== Records shown ==

/-- The whole item behind its header, FIRST and LAST set. -/
def State.wholeItem (s : State) (i : Nat) (e : List Byte) (t : StmItem) : List Byte :=
  let item := s.itemBytes (eStream e) t
  let d := (s.sub i).drops
  s.streamHeader (itemKind item) (eStream e) (3 + 4 * b2n (d != 0)) t.seq t.len 0 d t.arr ++ item

/-- The entry that subscriber i fills is complete: CTRL is written, and the item is delivered (R431). -/
def State.ringEnd (s : State) (i : Nat) (e : List Byte) (t : StmItem) (ctrl : Nat) : State :=
  let x := s.sub i
  let s := s.emit (.send (.pcie (ePort e)) [eRing e + 16 * x.ring + 12] (leBytes 4 ctrl))
  (s.setSub i { x with ring := (x.ring + 1) % 2 ^ eLog2 e }).itemDone i t true

/-- One item into the ring entry `entry` that the engine has read (R431): with OWN = 0 the subscriber waits.  The data go
first, and the last word that holds one is read back; its return, the subscriber's next SUB_SEND, writes CTRL (DESIGN CHOICE,
log entry 108). -/
def State.sendRing (s : State) (i : Nat) (e : List Byte) (t : StmItem) (entry : List Byte) : State :=
  let p := ePort e
  let bs := s.wholeItem i e t
  if !s.flag PCI_STATUS.LINK_UP p || s.flag PCI_STATUS.DRAINING p then s
  else if let some ctrl := (s.sub i).back then s.ringEnd i e t ctrl
  else if !bit (le entry 12 4) 31 then
    (s.setSub i { s.sub i with waiting := true }).timerSet (tmPoll i)
  else if !s.mayPay i bs.length then s.setSub i { s.sub i with waiting := false }
  else
    let len := le entry 8 4
    let n := min bs.length len
    let ctrl := b2n (decide (len < bs.length)) * 2 ^ 30 + n % 2 ^ 28
    let s := (s.itemRead (eStream e) t 32 t.len).pay i bs.length
    if n = 0 then s.ringEnd i e t ctrl
    else
      let s := s.emit (.send (.pcie p) [le entry 0 8] (bs.take n))
      let s := s.emit (.readReq p ((le entry 0 8 + n - 1) / 4 * 4) 4)
      s.setSub i { s.sub i with sent := some n, waiting := false, back := some ctrl }

/-- One item into the record log (R435, R438). -/
def State.sendLog (s : State) (i : Nat) (e : List Byte) (t : StmItem) : State :=
  let item := s.itemBytes (eStream e) t
  if !s.mayPay i (32 + t.len) then s
  else
    let r := State.logItem 70 s (ePort e) i (eStream e) (s.sub i).drops t.seq t.arr item
    match r.1 with
    | .wait => s
    | .drop => r.2.itemDone i t false
    | .done => ((r.2.itemRead (eStream e) t 32 t.len).pay i (32 + t.len)).itemDone i t true

/-- One piece to another module, under its credit (R466); with no route for it or for the request of credit, the item
is dropped (R457). -/
def State.sendFab (s : State) (i : Nat) (e : List Byte) (t : StmItem) : State :=
  let bs := s.wholeItem i e t
  let off := (s.sub i).sent.getD 0
  let piece := slice bs off pieceMax
  let dst := eRing e % 4096
  if !s.mayPay i piece.length then s
  else match s.sendPiece dst (eStream e) 1 t.seq off piece with
    | none =>
      let left := bs.length - off
      let s := s.askCredit dst (left / pieceMax * 65536 + entrySize (left % pieceMax))
      if s.addressed && s.nextHops dst == [] then s.itemDone i t false else s
    | some (false, s) => s.itemDone i t false
    | some (true, s) =>
      let s := ((s.itemRead (eStream e) t off piece.length).pay i piece.length).xferAsk dst
      if bs.length ≤ off + piece.length then s.itemDone i t true
      else s.setSub i { s.sub i with sent := some (off + piece.length) }

/-- Subscriber i sends what pacing and its path allow: a fragment, a piece or an item; `entry` is the ring entry
that a PCIE_RING subscriber reads. -/
def State.subSend (s : State) (i : Nat) (entry : List Byte) : State :=
  let e := s.subEntry i
  let s := s.refill i
  if !s.outputsOn then s
  else match s.nextItem i with
    | none => s
    | some t =>
      if eKind e = kETH4 || eKind e = kETH6 then s.sendEth i e t
      else if eKind e = kRING then s.sendRing i e t entry
      else if eKind e = kLOG then s.sendLog i e t
      else if eKind e = kFAB then s.sendFab i e t
      else s

/-- SUB_SEND (R425).  A PCIE_RING subscriber that waits at an entry reads it again only as R431 says; for one that waits for
a read-back it is the read-back's return. -/
def execSubSend (i : Fin 256) (entry : List Byte) (s : State) : Res :=
  .next (if (s.sub i.val).waiting then s else s.subSend i.val entry)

===

-- Work task --
All entries above are to be reproduced exactly.

-- Result of the task --
/-- The whole item behind its header, FIRST and LAST set. -/
def State.wholeItem (s : State) (i : Nat) (e : List Byte) (t : StmItem) : List Byte :=
  let item := s.itemBytes (eStream e) t
  let d := (s.sub i).drops
  s.streamHeader (itemKind item) (eStream e) (3 + 4 * b2n (d != 0)) t.seq t.len 0 d t.arr ++ item

/-- The entry that subscriber i fills is complete: CTRL is written, and the item is delivered (R431). -/
def State.ringEnd (s : State) (i : Nat) (e : List Byte) (t : StmItem) (ctrl : Nat) : State :=
  let x := s.sub i
  let s := s.emit (.send (.pcie (ePort e)) [eRing e + 16 * x.ring + 12] (leBytes 4 ctrl))
  (s.setSub i { x with ring := (x.ring + 1) % 2 ^ eLog2 e }).itemDone i t true

/-- One item into the ring entry `entry` that the engine has read (R431): with OWN = 0 the subscriber waits.  The data go
first, and the last word that holds one is read back; its return, the subscriber's next SUB_SEND, writes CTRL (DESIGN CHOICE,
log entry 108). -/
def State.sendRing (s : State) (i : Nat) (e : List Byte) (t : StmItem) (entry : List Byte) : State :=
  let p := ePort e
  let bs := s.wholeItem i e t
  if !s.flag PCI_STATUS.LINK_UP p || s.flag PCI_STATUS.DRAINING p then s
  else if let some ctrl := (s.sub i).back then s.ringEnd i e t ctrl
  else if !bit (le entry 12 4) 31 then
    (s.setSub i { s.sub i with waiting := true }).timerSet (tmPoll i)
  else if !s.mayPay i bs.length then s.setSub i { s.sub i with waiting := false }
  else
    let len := le entry 8 4
    let n := min bs.length len
    let ctrl := b2n (decide (len < bs.length)) * 2 ^ 30 + n % 2 ^ 28
    let s := (s.itemRead (eStream e) t 32 t.len).pay i bs.length
    if n = 0 then s.ringEnd i e t ctrl
    else
      let s := s.emit (.send (.pcie p) [le entry 0 8] (bs.take n))
      let s := s.emit (.readReq p ((le entry 0 8 + n - 1) / 4 * 4) 4)
      s.setSub i { s.sub i with sent := some n, waiting := false, back := some ctrl }

/-- One item into the record log (R435, R438). -/
def State.sendLog (s : State) (i : Nat) (e : List Byte) (t : StmItem) : State :=
  let item := s.itemBytes (eStream e) t
  if !s.mayPay i (32 + t.len) then s
  else
    let r := State.logItem 70 s (ePort e) i (eStream e) (s.sub i).drops t.seq t.arr item
    match r.1 with
    | .wait => s
    | .drop => r.2.itemDone i t false
    | .done => ((r.2.itemRead (eStream e) t 32 t.len).pay i (32 + t.len)).itemDone i t true

/-- One piece to another module, under its credit (R466); with no route for it or for the request of credit, the item
is dropped (R457). -/
def State.sendFab (s : State) (i : Nat) (e : List Byte) (t : StmItem) : State :=
  let bs := s.wholeItem i e t
  let off := (s.sub i).sent.getD 0
  let piece := slice bs off pieceMax
  let dst := eRing e % 4096
  if !s.mayPay i piece.length then s
  else match s.sendPiece dst (eStream e) 1 t.seq off piece with
    | none =>
      let left := bs.length - off
      let s := s.askCredit dst (left / pieceMax * 65536 + entrySize (left % pieceMax))
      if s.addressed && s.nextHops dst == [] then s.itemDone i t false else s
    | some (false, s) => s.itemDone i t false
    | some (true, s) =>
      let s := ((s.itemRead (eStream e) t off piece.length).pay i piece.length).xferAsk dst
      if bs.length ≤ off + piece.length then s.itemDone i t true
      else s.setSub i { s.sub i with sent := some (off + piece.length) }

/-- Subscriber i sends what pacing and its path allow: a fragment, a piece or an item; `entry` is the ring entry
that a PCIE_RING subscriber reads. -/
def State.subSend (s : State) (i : Nat) (entry : List Byte) : State :=
  let e := s.subEntry i
  let s := s.refill i
  if !s.outputsOn then s
  else match s.nextItem i with
    | none => s
    | some t =>
      if eKind e = kETH4 || eKind e = kETH6 then s.sendEth i e t
      else if eKind e = kRING then s.sendRing i e t entry
      else if eKind e = kLOG then s.sendLog i e t
      else if eKind e = kFAB then s.sendFab i e t
      else s

/-- SUB_SEND (R425).  A PCIE_RING subscriber that waits at an entry reads it again only as R431 says; for one that waits for
a read-back it is the read-back's return. -/
def execSubSend (i : Fin 256) (entry : List Byte) (s : State) : Res :=
  .next (if (s.sub i.val).waiting then s else s.subSend i.val entry)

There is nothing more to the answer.